Тимоклея вздохнула, задумчиво сделала несколько шагов по комнате.
– Ах, как жаль, что твой отец ушел от нас. Агис… он бы придумал, как поступить. У него был талант выпутываться из сложных ситуаций. Иногда он находил самые неожиданные решения, заставлял служить своим интересам совершенно различных людей, порой даже принадлежащих к противостоящим лагерям.
– И что бы сделал отец на моем месте? – поднял голову Эвдамид. – Как бы он поступил? У кого искал помощи? У народа? У герусии? У Эврипонтидов?
– Пожалуй, у эфоров, – спокойно ответила Тимоклея, как будто не замечая вызывающего тона сына.
– Ха-ха-ха, у эфоров! – вырвался у царя нервный смех.

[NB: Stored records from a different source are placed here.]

-- ==== Sys2Proof/Machine/Engine.lean ====
section
/-! DEFINITION. The turn of the engine (10_state.md R20): it decodes the word latched at `START`
(20_memory.md R88) and does one step of that command. -/

namespace Sys2Proof.Machine

/-- The engine's turn. An idle engine does nothing (R20); an illegal word completes with
`ILLEGAL_COMMAND` (R106, R122). -/
def engineTurn (s : State) : Host.Outcome State Fault Refusal :=
  match s.engine.phase with
  | .idle => .next s
  | _ =>
    match decode s.engine.lcmd with
    | .ok i => exec i s
    | .error _ => .next (illegalStep s)

/-- What happens at the block in one step, given what stands at the head of `pending`; with nothing
pending the engine moves (R20, R80, R339). -/
def turn (s : State) : Host.Outcome State Fault Refusal :=
  match s.pending with
  | [] => engineTurn s
  | .engine :: rest => engineTurn { s with pending := rest }
  | .access a :: rest => .next (hostAccess a { s with pending := rest })
  | .poll :: rest => .next (hostPoll rest s)
  | .hardReset :: rest => .next (hardwareReset { s with pending := rest })

/-- The word `w` is in `CMD`, and the host has just started it (R120): the engine's next step is the
first step of that command. -/
def startWord (w : Word) (s : State) : State :=
  startCommand { s with regs := { s.regs with cmd := w }, pending := [] }

end Sys2Proof.Machine
end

Впрочем, он тут же взял себя в руки. – Наши эфоры, милая мать, это моя непреходящая головная боль. На кого из них можно положиться? Толстый боров Анталкид спит и видит, чтобы какой-нибудь римский чиновник получил в Спарте постоянное место жительства. Архелай, хоть и скрывает, мечтает о том же. Гиперид патологически не переносит людей, облеченных большей, чем у него, властью, и вообще он личность весьма сомнительная.
– И, кроме того, самый богатый человек в Спарте, – вставила мать. – А слухи о том, что творится за стенами его Красного дворца, доходят и до меня.
– Одним словом, последний человек, которому бы я доверился, – продолжал Эвдамид. – Скиф-Полемократ поглощен обрядами и прорицаниями, и ему, клянусь богами, абсолютно все равно, пусть даже Спартой станет управлять римский претор, лишь бы его не отвлекали от этих занятий. А Фебид настолько невзлюбил меня с тех пор, как я отправил его сына биться на арене, что смешно даже мечтать о каком-то сотрудничестве с его стороны.